All following images are the results from rendering analytical spheres with an EnvMap Emitter on both Nori and Mitsuba. For each section, all parameters are held at some constant value (may not be default) while the defined parameter varies. The code for these scenes can be found in scenes/val/disney/*/*.xml and scenes/mitsuba/disney/*/*.xml

Base Color:

My implementation of the Disney BSDF is made up of three lobes:

• Diffuse
• Specular
• Clearcoat

The baseColor parameter contributes to both the Diffuse and Specular lobes. We will first begin by looking at the diffuse, which uses a Schlick Fresnel approximation and modifies the grazing retroreflection response to get a specific value determined from roughness. The model is as follows: \[ f_d = \frac{baseColor}{\pi} (1 + (F_{D90} - 1) (1 - \cos \theta_l)^5) (1 + (F_{D90} - 1) (1 - \cos \theta_v)^5) \] where \[ F_{D90} = 0.5 + 2roughness\cos^2{\theta_d} \]
Overall, this parameter is the most fundamental and produces the largest difference as we let it vary:

Specular:

Next, the Specular Lobe is implemented using a standard microfacet model defined by: \[ f_s(\theta_i, \theta_o) = \frac{F(\theta_i)D(\theta_h)G(\theta_i,\theta_o)}{4\cos\theta_i\cos\theta_o} \] In this case, \(F\) is again a Schlick Fresnel approximation of a mix of metallic, specular, baseColor and specularTint parameters. \( D \) is the normal distribution using the Generalized-Trowbridge-Reitz (GTR) distribution: \[ D_{GTR}(\theta_h) = \frac{c}{(\alpha^2 \cos^2\theta_h + \sin^2\theta_h)^\gamma} \] where \( c \) is a normalization constant and \( \alpha \) is the roughness value. For this case in particular, we use the GTR2 distribution with \( \gamma = 2 \) and \( \alpha = roughness^2 \). Finally, the shadowing term \( G \) is modeled by the Smith GGX Distribution. Disney's implementation also includes some remapping of parameters to be more "artistically pleasing". While my implementation follows the distribution, I have not completely remapped the parameters, leading to a slightly different results.
Overall, this model produces intuitive results, increasing the reflectiveness, or specularity, as the parameter increases:

Specular Tint:

As mentioned above, the specularTint parameter is used in the Fresnel Approximation of the Specular Lobe. It is linearly interpolated with the color of the tint calculated with the baseColor and a linearly remapped specular parameter. As you can see below, the color of the reflection leans further towards the base color as the parameter increases.

Roughness:

As also mentioned above, the roughness contributes to both the grazing retroreflection response in the Diffuse Lobe, and the \(\alpha\) term in the GTR2 and Smith GGX distributions.
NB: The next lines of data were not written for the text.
-- ==== Sys2Proof/Machine/Handle.lean ====
section
/-!
DEFINITION. Tensor handles (R282 to R289) and what every command of an engine shares: the checks of a handle and of its
footprint, the issue of a command (R258, R290, R291), the element accesses of a chunk with their failures (R293), the
arrival and the completion word of a command (R292, R294).
-/
namespace Sys2Proof.Machine
open Sys2Proof

/-! ### Handles -/

/-- A handle's fields (R282). -/
structure Desc where
  no    : Nat
  base  : Nat
  code  : Nat
  rank  : Nat
  spc   : Nat
  sgd   : Nat
  space : Nat
  bc0   : Bool
  ext   : List Nat
  str   : List Int
  scale : Nat
  mask  : Nat
  rsv   : Bool
  deriving DecidableEq, Repr

/-- Read a handle's 64 bytes (R282). -/
def Handle.desc (h : Handle) : Desc :=
  let f := fun (byte lo len : Nat) => bitsOf h.bits.toNat (8 * byte + lo) len
  { no := h.no, base := f 0 0 56, code := f 8 26 6, rank := f 8 23 3, spc := f 8 21 2, sgd := f 8 18 3, space := f 8 16 2,
    bc0 := decide (f 8 15 1 = 1), ext := (List.range 5).map (fun d => f (0x0C + 4 * d) 0 32),
    str := (List.range 4).map (fun d => signedOf 32 (f (0x20 + 4 * d) 0 32)), scale := f 0x30 0 56, mask := f 0x38 0 56,
    rsv := decide (f 0 56 8 ≠ 0 ∨ f 8 0 15 ≠ 0 ∨ f 0x30 56 8 ≠ 0 ∨ f 0x38 56 8 ≠ 0) }

/-- The format of a handle. -/
def Desc.ty (h : Desc) : Ty := (Ty.ofCode (BitVec.ofNat 6 h.code)).getD .untyped
/-- The format is one a handle may have (R285, reason 3): not 0x00, not 0x0F, and in the list of R155. -/
def Desc.tyOk (h : Desc) : Bool := (Ty.ofCode (BitVec.ofNat 6 h.code)).isSome && h.ty != .untyped && h.ty != .b128
/-- Width of an element in bits. -/
def elemBits (t : Ty) : Nat := match t with | .d8 => 8 | .d4 => 4 | _ => tyWidth t
/-- Element width in whole bytes, 1 for D4. -/
def elemBytes (t : Ty) : Nat := max (elemBits t / 8) 1
/-- Extent of dimension d. -/
def Desc.extent (h : Desc) (d : Nat) : Nat := h.ext.getD d 1
/-- Stride of dimension d ≥ 1. -/
def Desc.stride (h : Desc) (d : Nat) : Int := h.str.getD (d - 1) 0
/-- N of a sparse handle, 128 for a dense one. -/
def Desc.stored (h : Desc) : Nat := match h.spc with | 1 => 32 | 2 => 64 | _ => 128
/-- The extents over which the element array is addressed (R284): EXT0·N/128 for a sparse handle. -/
def Desc.dims (h : Desc) : List Nat := (h.extent 0 * h.stored / 128) :: h.ext.drop 1
/-- The reduced extents of the scale array (R284). -/
def Desc.scaleDims (h : Desc) : List Nat := h.ext.mapIdx fun d e => if d = h.sgd then e / 128 else e
/-- The extents of the mask array (R284). -/
def Desc.maskDims (h : Desc) : List Nat := (h.extent 0 / 128) :: h.ext.drop 1

/-- The product of a list. -/
def prodOf (l : List Nat) : Nat := l.foldl (· * ·) 1
/-- The index of a linear position over extents, dimension 0 fastest (R283). -/
def unravel : List Nat → Nat → List Nat
  | [], _ => []
  | e :: es, n => n % max e 1 :: unravel es (n / max e 1)
/-- The linear position of an index over extents. -/
def ravel : List Nat → List Nat → Nat
  | e :: es, i :: is => i + e * ravel es is
  | _, _ => 0

/-- The address of an element, before its reduction, with which nibble (R283). -/
def Desc.elemAddr (h : Desc) (off : Int) (i : List Nat) : Int × Nat :=
  let i0 := i.getD 0 0
  let first := if h.bc0 then 0 else if h.ty = .d4 then i0 / 2 else i0 * elemBytes h.ty
  let rest := (List.range 4).foldl (fun (acc : Int) d => acc + (i.getD (d + 1) 0 : Int) * h.stride (d + 1)) 0
  ((h.base : Int) + off + (first : Int) + rest, if h.ty = .d4 && !h.bc0 then i0 % 2 else 0)

/-! ### The checks of a handle (R285) -/

/-- The reasons 1, 2, 4, 5 and 6 of one handle with its offset, and 3 for a format no handle has: the lowest that
applies. -/
def Desc.reason (h : Desc) (off : Int) : Option Nat :=
  let es := elemBytes h.ty
  let beyond := (List.range 5).any fun d => decide (h.rank ≤ d) && (h.extent d != 1 || (d != 0 && h.stride d != 0))
  if h.rsv || decide (1 < h.space) || h.spc == 3 || h.sgd == 5 || h.sgd == 6 then some 1
  else if h.rank = 0 ∨ 5 < h.rank ∨ h.ext.any (· == 0) ∨ beyond then some 2
  else if !h.tyOk then some 3
  else if h.space = 1 ∧ 2 ^ 32 ≤ h.base then some 4
  else if ((h.base : Int) + off) % es ≠ 0 ∨ h.str.any (fun s => s % (es : Int) != 0) ∨ h.scale % 2 ≠ 0 ∨ h.mask % 16 ≠ 0
      ∨ (h.ty = .d4 ∧ (h.extent 0 % 2 ≠ 0 ∨ h.bc0)) then some 5
  else if (h.spc ≠ 0 ∧ h.extent 0 % 128 ≠ 0) ∨ (h.sgd ≠ 7 ∧ (h.extent h.sgd % 128 ≠ 0 ∨ (h.ty ≠ .d8 ∧ h.ty ≠ .d4))) then some 6
  else none

/-- The lowest reason of a handle, of its own and of the instruction's. -/
def lowestReason (own : Option Nat) (more : List (Nat × Bool)) : Option Nat :=
  leastOf ((match own with | some r => [r] | none => []) ++ (more.filter (·.2)).map (·.1))

/-- HDESC (R285): the handle in bits 15:8 and the reason in bits 7:0. -/
def hdescTrap (no reason : Nat) (iset : Lanes) : Trap := ⟨.hdesc, BitVec.ofNat 64 (no * 256 + reason), iset⟩

/-! ### Footprints (R286) -/

/-- The lowest and highest byte of the element array. -/
def Desc.footprint (h : Desc) (off : Int) : Int × Int :=
  let span := (List.range 4).foldl (fun (acc : Int × Int) d =>
    let s := h.stride (d + 1) * ((h.extent (d + 1) : Int) - 1)
    (acc.1 + min s 0, acc.2 + max s 0)) (0, 0)
  let n0 := h.dims.getD 0 1
  let first := if h.bc0 then 0 else if h.ty = .d4 then (n0 - 1) / 2 else (n0 - 1) * elemBytes h.ty
  let b := (h.base : Int) + off
  (b + span.1, b + span.2 + (first : Int) + (elemBytes h.ty : Int) - 1)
With an effect on both lobes, it is clearly able to decrease the reflectance of the surface as it is increased:

Metallic:

The metallic parameter contributes to both the Diffuse Lobe and the Specular Lobe, working to effectively scale and balance how much the Diffuse Lobe is contributing. In my evaluation of the Disney BSDF, my returned value is: \[ f_{disney} = (1 - metallic) * f_{diffuse} + f_{specular} + clearcoat * f_{clearcoat} \] This means that as the metallic parameter approaches 1, only the Specular and Clearcoat lobes will contribute, leading to a large amount of reflection.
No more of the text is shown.